Michael knows that the graphs of the tangent and cotangent functions are somehow related, but he does not remember exactly how and tries to figure it out. He starts with the observation that the graph of the cotangent function can be obtained by shifting and reflecting the graph of the tangent function.
Note: Michael is aware that both the tangent and cotangent functions are periodic, meaning, that only parts of their graphs can be drawn within a limited space. To simplify the explanation of his procedure, he refers to these parts as "graphs of these functions".
Michael's solution (see the picture):
(1) Michael first sketched the graph of the function: $$f_1(x)=\tan x$$
(2) He then shifted the graph of $f_1$ in the negative direction along the $x$-axis by $\frac{\pi}{2}$, obtaining the graph of the function: $$f_2(x)=\tan\left(x+\frac{\pi}{2}\right)$$
(3) Next, he reflected the graph of $f_2$ across the $x$-axis to obtain the graph of the function: $$f_3(x)=-\tan\left(x+\frac{\pi}{2}\right)$$
(4) Michael claimed that the graph of $f_3$ matches the graph of the function cotangent, for all $x$ in its domain. Based on his reasoning, he concluded that: $$-\tan\left(x+\frac{\pi}{2}\right)=\cot x$$
Is Michael's solution correct? If not, decide in which step Michal made a mistake.
Michael did not make a mistake. His solution is correct.
Michael made a mistake in step (1). The graph of the function $f_1$ is a curve of a different shape.

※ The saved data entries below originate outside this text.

-- ==== Sys2Proof/Laws/Quorum.lean ====
section
/-! SUPPORT. Quorum, suspension and the predicate (R137 to R141): what each leaves of every watch, whole. -/

namespace Sys2Proof.Machine
open Sys2Proof

/-- The quorum count (R140). -/
theorem Device.quorumCount_eq (d : Device) : d.quorumCount = d.suspects := rfl

/-- Suspension of one watch (R140). -/
theorem WatchContext.suspended_eq (w : WatchContext) : w.suspended = { w with condH := false }.cleared := lapsed_eq _

/-- A change of each watch in a list without repeats. -/
theorem foldl_modWatch (f : WatchContext → WatchContext) (xs : List Outlet) (hx : xs.Nodup) (d : Device) :
    d.Untouched (xs.foldl (fun d n => d.modWatch n f) d) [.watch, .pub] ∧
    ∀ m : Outlet, (xs.foldl (fun d n => d.modWatch n f) d).watch[m] = if m ∈ xs then f d.watch[m] else d.watch[m] := by
  induction xs generalizing d with
  | nil => exact ⟨.refl _ _, fun m => by simp⟩
  | cons x xs ih =>
    obtain ⟨hn, hx⟩ := List.nodup_cons.1 hx
    obtain ⟨h1, h2⟩ := ih hx (d.modWatch x f)
    refine ⟨(Device.modWatch_frame d x f).trans h1, fun m => ?_⟩
    rw [List.foldl_cons, h2 m]
    have hw : (d.modWatch x f).watch[m] = if m = x then f d.watch[m] else d.watch[m] := by
      by_cases hm : m = x
      · subst hm; simp
      · have : x ≠ m := Ne.symm hm
        simp [hm, this]
    rw [hw]
    by_cases hm : m = x
    · subst hm; simp [hn]
    · simp [hm]

/-- The beginning of suspension, whole (R140, R141). -/
theorem Device.beginSuspension_spec (d : Device) :
    d.Untouched d.beginSuspension [.watch, .pub, .suspendedSince, .mail] ∧
    d.beginSuspension.suspendedSince = some d.charter.uptime ∧
    d.beginSuspension.mail = { d.mail with reports := d.mail.reports ++
      [⟨.hbSuspend, .strip, BitVec.ofNat 16 d.suspects, BitVec.ofNat 16 d.charter.settings.quorum⟩] } ∧
    ∀ m : Outlet, d.beginSuspension.watch[m] = { d.watch[m] with condH := false }.cleared := by
  obtain ⟨h1, h2⟩ := foldl_modWatch WatchContext.suspended outlets (List.nodup_finRange 48) d
  unfold Device.beginSuspension
  obtain ⟨e, he⟩ : ∃ e, e = outlets.foldl (fun d n => d.modWatch n WatchContext.suspended) d := ⟨_, rfl⟩
  simp only [← he] at h1 h2 ⊢
  have hc : e.charter = d.charter := h1 .charter (by decide)
  have hm : e.mail = d.mail := h1 .mail (by decide)
  refine ⟨?_, ?_, ?_, fun m => ?_⟩
  · intro p hp
    have := h1 p (fun h => hp (by revert h; cases p <;> decide))
    cases p <;> first | exact absurd hp (by decide) | (simp [Part.same]; exact this)
  · simp [hc]
  · simp [hc, hm, Device.quorumCount_eq]
  · have := h2 m
    simp only [outlets, List.mem_finRange, if_true] at this
    simpa [WatchContext.suspended_eq] using this

/-- One watch replaced raises the quorum count by one at most. -/
theorem suspects_setAt (d : Device) (n : Outlet) (w : WatchContext) :
    ({ d with watch := setAt d.watch n w } : Device).suspects ≤ d.suspects + 1 := by
  unfold Device.suspects outlets
  have : ∀ xs : List Outlet, xs.Nodup → xs.countP (fun m => decide ((setAt d.watch n w)[m].state = .suspect) && (setAt d.watch n w)[m].condH) ≤ xs.countP (fun m => decide ((d.watch[m]).state = .suspect) && (d.watch[m]).condH) + (if n ∈ xs then 1 else 0) := by
    intro xs
    induction xs with
    | nil => intro _; simp
    | cons x xs ih =>
      intro hx
      obtain ⟨hn, hx⟩ := List.nodup_cons.1 hx
      have := ih hx
      rw [List.countP_cons, List.countP_cons]
      by_cases hm : n = x
      · subst hm
        simp only [hn, if_false] at this
        simp only [List.mem_cons, true_or, if_true]
        split <;> split <;> omega
      · have e : (setAt d.watch n w)[x] = d.watch[x] := by simp [hm]
        rw [e]
        have : (n ∈ x :: xs) = (n ∈ xs) := by simp [hm]
        simp only [this]
        omega
  have := this (List.finRange 48) (List.nodup_finRange 48)
  simpa using this

/-- A quorum that a greater count does not reach. -/
theorem QuorumAt_mono {d : Device} {j k : Nat} (h : j ≤ k) (hq : ¬d.QuorumAt k) : ¬d.QuorumAt j :=
  fun q => hq ⟨q.1, q.2.1, q.2.2.trans h⟩

/-- A count below the quorum. -/
theorem Device.compareQuorum_none (d : Device) (h : ¬d.QuorumAt d.suspects) : d.compareQuorum = d := by
  unfold Device.compareQuorum
  rw [if_neg]
  rintro ⟨a, b, c⟩
  exact h ⟨a, by simpa [Device.suspendedNow] using b, c⟩

/-- A count that reaches the quorum. -/
theorem Device.compareQuorum_begins (d : Device) (h : d.QuorumAt d.suspects) : d.compareQuorum = d.beginSuspension := by
  unfold Device.compareQuorum
  rw [if_pos ⟨h.1, by simp [Device.suspendedNow, h.2.1], h.2.2⟩]

/-- The predicate evaluated where no suspension begins and the Confirm Time is not 0. -/
theorem Device.evaluatePredicate_spec (d : Device) (n : Outlet) (w : WatchContext) (hw : d.watch[n] = w) (ht : d.charter.settings.confirmTime ≠ 0)
    (hq : ¬d.QuorumAt ({ d with watch := setAt d.watch n { w with state := .suspect } } : Device).suspects) :
    d.Untouched (d.evaluatePredicate n) [.watch, .pub] ∧
    (d.evaluatePredicate n).watch = setAt d.watch n (w.settled d.charter.settings.confirmTime) := by
  have hw' : d.watch[n.val] = w := hw
  have hself : setAt d.watch n w = d.watch := by rw [← hw]; simp
  unfold Device.evaluatePredicate WatchContext.settled
  simp only [Fin.getElem_fin, hw', WatchContext.predicate_eq]
  cases hs : w.state with
  | watching =>
    by_cases hp : w.suspicious = true
    · simp only [hp, if_true, and_self]
      unfold Device.enterSuspect
      have hsame : ∀ e, e = (d.modWatch n fun w => { w with state := .suspect }) →
         (if (e.watch[n]).condH then e.compareQuorum else e) = e := by
        intro e he
        split
        · apply Device.compareQuorum_none
          have h1 : e.suspects = ({ d with watch := setAt d.watch n { w with state := .suspect } } : Device).suspects := by
            unfold Device.suspects; rw [he]; simp [hw']
          have h2 : e.QuorumAt = d.QuorumAt := by
            funext k; unfold Device.QuorumAt; rw [he]; simp
          rw [h1, h2]; exact hq
        · rfl
      obtain ⟨e, he⟩ : ∃ e, e = (d.modWatch n fun w => { w with state := .suspect }) := ⟨_, rfl⟩
      simp only [← he, hsame e he]
      have hst : e.watch[n].state = .suspect := by rw [he]; simp
      have hch : e.charter = d.charter := by rw [he]; simp
      have hfr : d.Untouched e [.watch, .pub] := by rw [he]; exact Device.modWatch_frame _ _ _
      have hwe : e.watch = setAt d.watch n { w with state := .suspect } := by rw [he]; simp [hw']
      rw [if_pos hst, hch, if_neg ht]
      exact ⟨hfr.trans (Device.modWatch_frame _ _ _), by simp [hwe]⟩
    · simp only [hp]
      simp [WatchContext.cleared, hp, hs, hself]
      exact .refl _ _
  | suspect =>
    by_cases hp : w.suspicious = true
    · simp [hp, WatchContext.cleared, hself]; exact .refl _ _
    · simp [hp, WatchContext.cleared, hs, WatchContext.lapsed]
      refine ⟨Device.modWatch_frame _ _ _, ?_⟩
      simp [hw', hs]
  | hung =>
    by_cases hp : w.suspicious = true
    · simp [hp, WatchContext.cleared, hself]; exact .refl _ _
    · simp [hp, WatchContext.cleared, hs, WatchContext.lapsed]
      refine ⟨Device.modWatch_frame _ _ _, ?_⟩
      simp [hw', hs]
  | idle => by_cases hp : w.suspicious = true <;> simp [hp, WatchContext.cleared, hs, hself] <;> exact .refl _ _
  | grace => by_cases hp : w.suspicious = true <;> simp [hp, WatchContext.cleared, hs, hself] <;> exact .refl _ _
  | lockedOut => by_cases hp : w.suspicious = true <;> simp [hp, WatchContext.cleared, hs, hself] <;> exact .refl _ _
/-- The count of one watch fewer or more does not begin suspension. -/
theorem not_quorumAt_setAt {d : Device} (hq : ¬d.QuorumAt (d.suspects + 1)) (n : Outlet) (w : WatchContext) :
    ¬d.QuorumAt ({ d with watch := setAt d.watch n w } : Device).suspects := QuorumAt_mono (suspects_setAt d n w) hq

Michael made a mistake in step (2). If the graph of $f_2$ is obtained by shifting the graph of $f_1$ in negative direction along the $x$-axis by $\frac{\pi}{2}$, then: $$f_2(x)=f_1\left(x-\frac{\pi}{2}\right)=\tan\left(x-\frac{\pi}{2}\right)$$
Michael made a mistake in step (3). If the graph of $f_3$ is obtained by reflecting the graph of $f_2$ across the $x$-axis, then $f_3$ is given by: $$f_3(x)=f_2(-x)=\tan\left(-x-\frac{\pi}{2}\right)$$
Michael made a mistake in step (4). The graph of the function cotangent does not match the graph of $f_3$.